Kids need to MOVE! We know this is a fact. Plus, scientifically speaking, movement helps improve learning, too. For this reason, it is so important to get our students up and moving during class time! Unfortunately, with so much content to get through, this can be difficult to do. Today I’m sharing 3 of my favorite, super easy ways to add movement in the classroom without interrupting instruction time.
Obviously, brain breaks are important – small instructional breaks taken throughout the day so students don’t get burned out. But, often times, brain breaks aren’t enough to keep our kiddos focused on instruction. My tips are not only easy to implement, but can incorporate instruction, too!
1. Add movement to worksheets by playing musical chairs.
One of my absolute favorite ways to bring movement in the classroom is by playing musical chairs. Worksheets, while not all bad, are among the least engaging classroom activities. This twist not only gets kids up and moving, but also makes a worksheet way more fun!
How to play:
- To start, each student gets a worksheet and writes his or her name on it.
- At their desks, each student completes the first problem.
- Once finished, students stand up and walk around the room as music plays.
- When the music stops, they sit down at the desk closest to them and solve the next problem.
- Repeat until all problems have been solved.
- Students return to their desk and check all problems done on their worksheet, correcting any they believe are not right.
2. Get students out of their seats with Partner Up!
Another way that I love to incorporate movement in the classroom, and foster a collaborative learning environment, is by playing Partner Up! In this activity, students are assigned a word/picture/topic/etc. and walk around the room to find a partner (or group) that matches them. Some ideas for using this are:
- Vocabulary – One student is a word, another is the definition. You could also add in a third student that is a picture.

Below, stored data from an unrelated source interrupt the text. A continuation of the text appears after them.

/-! #### The own line contested past the placed phase (R107, R108, R111, R137) -/

/-- The call of the line answers for it. -/
theorem State.takeClaim_own {f : ClaimFields} {s : State} (hline : s.LineSound) (hk : s.call.line = some f.line)
    (hh : s.call.state ≠ .hangup) : s.takeClaim f =
      if s.call.state = .claim ∧ (s.entry f.line).placed then s.surrenderTo f else s.answerClaim f := by
  have hwired := hline.wired _ hk
  have hown := (hline.own _).mpr hk
  have hdefends : s.defends = true := by
    have hidle : s.call.state ≠ .idle := fun hi => absurd ((hline.idle.mp hi).symm.trans hk) (by simp)
    unfold State.defends
    cases hs : s.call.state <;> first
      | rfl
      | exact absurd hs hidle
      | exact absurd hs hh
  rw [State.takeClaim, if_neg (by simp [hwired]), if_pos (by simp [hown, hdefends])]

theorem State.takeYield_waits {s : State} (h : s.call.state = .send ∨
    s.call.state = .kissoff ∧ s.call.timer ≠ some .betweenMessages) : s.takeYield = s := by
  rcases h with h | ⟨h, ht⟩
  · simp only [State.takeYield, h]
  · simp only [State.takeYield, h, if_neg ht]

theorem State.takeYield_hangs {s : State} (h : s.call.state = .claim ∨ s.call.state = .seize ∨ s.call.state = .dial ∨
    s.call.state = .handshake ∨ s.call.state = .kissoff ∧ s.call.timer = some .betweenMessages) :
    s.takeYield = s.hangUp .preempted := by
  rcases h with h | h | h | h | ⟨h, ht⟩
  · simp only [State.takeYield, h]
  · simp only [State.takeYield, h]
  · simp only [State.takeYield, h]
  · simp only [State.takeYield, h]
  · simp only [State.takeYield, h, if_pos ht]

/-- A hang-up that no line caused leaves the entries but for their trouble flags (R68, R70). -/
theorem State.HungUp.entry_of {k : LineId} {o : CallOutcome} {s t : State} (h : State.HungUp k o s t)
    (ho : o.kind ≠ .lineCaused) (j : LineId) : { t.entry j with trouble := (s.entry j).trouble } = s.entry j := by
  have hfailures : (t.entry j).failures = (s.entry j).failures := by
    by_cases hj : j = k
    · rw [hj, h.failures, if_neg ho]
    · exact h.otherLines j hj
  have hentry := h.entries j
  rw [← hfailures] at hentry
  exact hentry

/-- Settles O40: objected to, or yielded to at the yield point of the call's state. -/
theorem contestedLineIsDefendedOrYielded : Obligations.ContestedLineIsDefendedOrYielded := by
  unfold Obligations.ContestedLineIsDefendedOrYielded
  intro value payload acked f key s hhears hline hread hk hh hkey hplaced hyield stands itsHolder heard
  have hidle : s.call.state ≠ .idle := fun hi => absurd ((hline.idle.mp hi).symm.trans hk) (by simp)
  have hheard : heard.LineSound := hline.same (.of_same ⟨rfl, rfl, rfl, rfl⟩)
  have hanswer : heard.takeClaim f = heard.answerClaim f := by
    rw [State.takeClaim_own hheard hk hh, if_neg]
    rintro ⟨hc, hp⟩
    exact absurd hp (by rw [show (heard.entry f.line).placed = false from hplaced hc]; decide)
  have hkeyed : (heard.entry f.line).ownKey.getD 0 = key := by
    rw [show (heard.entry f.line).ownKey = some key from hkey]
    rfl
  have hset := State.settle_settled heard (heard.takeClaim f)
  refine ⟨heard.settle (heard.takeClaim f), exec_claimReceived hhears hread, fun hq => ?_, fun hq => ?_⟩
  · have hmade : heard.takeClaim f = heard.oweObject f.line := by
      rw [hanswer, State.answerClaim, hkeyed, if_neg (mt qualifies_iff.mp hq)]
    have howed : heard.oweObject f.line = { heard with
        rbc := if s.rbc.owes (.object f.line) then heard.rbc else heard.rbc.owe (.object f.line) } := by
      rw [State.oweObject, State.heard_owes]
      split <;> rfl
    have hset' := hset.of_eq (hmade.trans howed)
    obtain ⟨hcall, _, hview⟩ := hset'.call hidle
    refine ⟨hcall, hview, hset'.owed _ rfl ?_, hset'⟩
    dsimp only
    split
    · next ho => exact (State.heard_owes _ _ _ _).trans ho
    · exact owes_owe_self _ _
  · obtain ⟨hstands, hholder, hnone⟩ := (s.entry f.line).observeClaim_spec f.addr f.key
    generalize he : (s.entry f.line).observeClaim f.addr f.key = e at hstands hholder hnone
    have hmade : heard.takeClaim f = State.takeYield { heard.setEntry f.line e with
        call := { s.call with yieldPending := true } } := by
      rw [hanswer, State.answerClaim, hkeyed, if_pos (qualifies_iff.mpr hq), State.recordClaim_eq, ← he]
      exact if_neg fun h => absurd (hyield.symm.trans h) (by decide)
    generalize hu : ({ heard.setEntry f.line e with call := { s.call with yieldPending := true } } : State) = u at hmade
    have hentry : u.entry f.line = e ∧ ∀ j, j ≠ f.line → u.entry j = s.entry j := by
      rw [← hu]
      exact ⟨State.setEntry_entry _ _ _, fun j hj => Four.get_set_other _ _ hj⟩
    have hcall : u.call = { s.call with yieldPending := true } := by rw [← hu]
    have htone : u.tone = s.tone := by rw [← hu]; rfl
    have hset' := hset.of_eq hmade
    generalize hexec : heard.settle (heard.takeClaim f) = t at hset'
    rw [hmade] at hexec
    have hwaits : u.call.state = .send ∨ u.call.state = .kissoff ∧ u.call.timer ≠ some .betweenMessages →
        State.Settled u t ∧ t.call = u.call ∧ t.view = u.view := fun h => by
      rw [State.takeYield_waits h] at hset'
      obtain ⟨hc, _, hv⟩ := hset'.call (by rw [hcall]; exact hidle)
      exact ⟨hset', hc, hv⟩
    have hhangs : u.call.state = .claim ∨ u.call.state = .seize ∨ u.call.state = .dial ∨ u.call.state = .handshake ∨
        u.call.state = .kissoff ∧ u.call.timer = some .betweenMessages → State.HungUp f.line .preempted u t := fun h => by
      rw [State.takeYield_hangs h] at hexec
      exact hexec ▸ State.settle_hungUp (by rw [hcall]; exact hk) _ _
    have hentries : ∀ j, { t.entry j with trouble := (u.entry j).trouble } = u.entry j := fun j => by
      by_cases hw : u.call.state = .send ∨ u.call.state = .kissoff ∧ u.call.timer ≠ some .betweenMessages
      · rw [State.entry, (hwaits hw).2.2]
        rfl
      · refine (hhangs ?_).entry_of (by decide) j
        rw [hcall] at hw ⊢
        cases hs : s.call.state <;> simp_all
    refine ⟨e, ?_, fun j hj => ?_, hstands, hholder, hnone, fun h => ?_, fun h => ?_⟩
    · have := hentries f.line
      rw [hentry.1] at this
      exact this
    · have := hentries j
      rw [hentry.2 j hj] at this
      exact this
    · obtain ⟨hs, hc, _⟩ := hwaits (by rw [hcall]; exact h)
      exact ⟨hc.trans hcall, hs.tone.trans htone⟩
    · have := hhangs (by rw [hcall]; exact h)
      rw [← hu] at this
      exact this

end Sys2Proof.Machine

/-! ### The own claim surrendered or objected to (R25, R102, R103, R109, R110) -/

namespace Sys2Proof.Machine

open Host

theorem State.SameChoice.callLead {s t : State} (h : s.SameChoice t) : t.callLead = s.callLead := by
  simp only [State.callLead, h.call, h.queue]

namespace State.Dropped

variable {old : LineId} {s u : State}

/-- What a frame heard before the claim is dropped changes no part of. -/
theorem of_heard {f : Frame} {acked : Bool} (h : State.Dropped old (s.heard f acked) u) : State.Dropped old s u where
  call := h.call
  queue := h.queue
  time := h.time
  loader := h.loader
  clock := h.clock
  own := h.own
  failures := h.failures
  release reason ho := by rw [← State.heard_owes f acked s]; exact h.release reason ho
  noClaim hs := h.noClaim (by rw [State.heard_noSending]; exact hs)

/-- The peers' part of the entry may change before the claim is dropped and after it. -/
theorem of_entry {e : Entry} (h : State.Dropped old (s.setEntry old e) u) (he : e.failures = (s.entry old).failures) :
    State.Dropped old s u where
  call := h.call
  queue := h.queue
  time := h.time
  loader := h.loader
  clock := h.clock
  own := h.own
  failures := by rw [h.failures, State.setEntry_entry, he]
  release := h.release
  noClaim := h.noClaim

theorem setEntry {e : Entry} (h : State.Dropped old s u) (ho : e.own = false)
    (he : e.failures = (s.entry old).failures) : State.Dropped old s (u.setEntry old e) where
  call := h.call
  queue := h.queue
  time := h.time
  loader := h.loader
  clock := h.clock
  own := by rw [State.setEntry_entry, ho]
  failures := by rw [State.setEntry_entry, he]
  release := h.release
  noClaim := h.noClaim

end State.Dropped

theorem State.KeepsBus.solo {s t : State} (h : s.KeepsBus t) : t.solo = s.solo := by
  have htx : t.rbc.txErrors = s.rbc.txErrors := (congrArg Rbc.txErrors h.wire :)
  have hstuck : t.rbc.stuck = s.rbc.stuck := (congrArg Rbc.stuck h.wire :)
  rw [State.solo, State.solo, Rbc.solo, Rbc.solo, Rbc.busOff_congr htx, hstuck]

theorem State.dropClaim_solo (k : LineId) (s : State) : (s.dropClaim k).solo = s.solo := (s.dropClaim_keepsBus k).solo

theorem State.canDial_congr {s t : State} (hw : ∀ j, (t.entry j).wired = (s.entry j).wired) (hl : t.loader = s.loader)
    (hc : t.clock.latch = s.clock.latch) : t.canDial = s.canDial := by
  have hwired : t.view.anyWired = s.view.anyWired := by
    rw [Bool.eq_iff_iff, LineView.anyWired_iff, LineView.anyWired_iff]
    exact exists_congr fun j => iff_of_eq (congrArg (· = true) (hw j))
  simp only [State.canDial, hwired, hl, hc]

/-- The choice taken afresh writes own fields alone (R66, R102). -/
theorem State.rechoose_others (s : State) (j : LineId) : (s.rechoose.entry j).others = (s.entry j).others := by
  have hgiven : (s.giveUpCall.entry j).others = (s.entry j).others := by simp only [State.entry, State.giveUpCall_view]
  unfold State.rechoose
  split
  · exact hgiven
  · split
    · split
      · next k tier _ =>
        simp only [State.entry, State.trySeize_view, State.placeOn]
        rw [LineView.get_update]
        split <;> rfl
      · exact hgiven
    · exact hgiven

- Place Value – Numbers written in standard, word, expanded, and/or unit form. Students group up according to number.
- Arrays/Equal Groups – One student has an array or equal groups picture, one has a number sentence.
- Historical Figures and Events – One student has a date, another student has an event that happened on that date, and a third person has the name of a significant person involved in that event. (i.e. Abraham Lincoln, Gettysburg Address, 1863).
- States of Matter – Each student has an item, and students group up according to whether each item is a solid, liquid, or gas.
These are just a few ideas of how you can use this game in different content areas. There are so many more! To play, just give each student a card with a word/phrase/picture on it, and give them time to find their partner. If desired, have the students switch cards after playing and play again!
3. Incorporate movement in the classroom with charades.
Another way I love to incorporate movement in the classroom is with charades. Charades can be played in any content area. It is a great way to practice vocabulary and encourage students to be creative!
In some cases, you may want to have students work in groups to act out a particular idea or concept as it may be too hard for one student to do on their own. For example, it might be difficult for a student to act out the word “fourths” on their own, but it’s pretty easy with four people!
Charades works well with vocabulary words, numbers, shapes, people, and events. You can also get creative and have students act out story problems!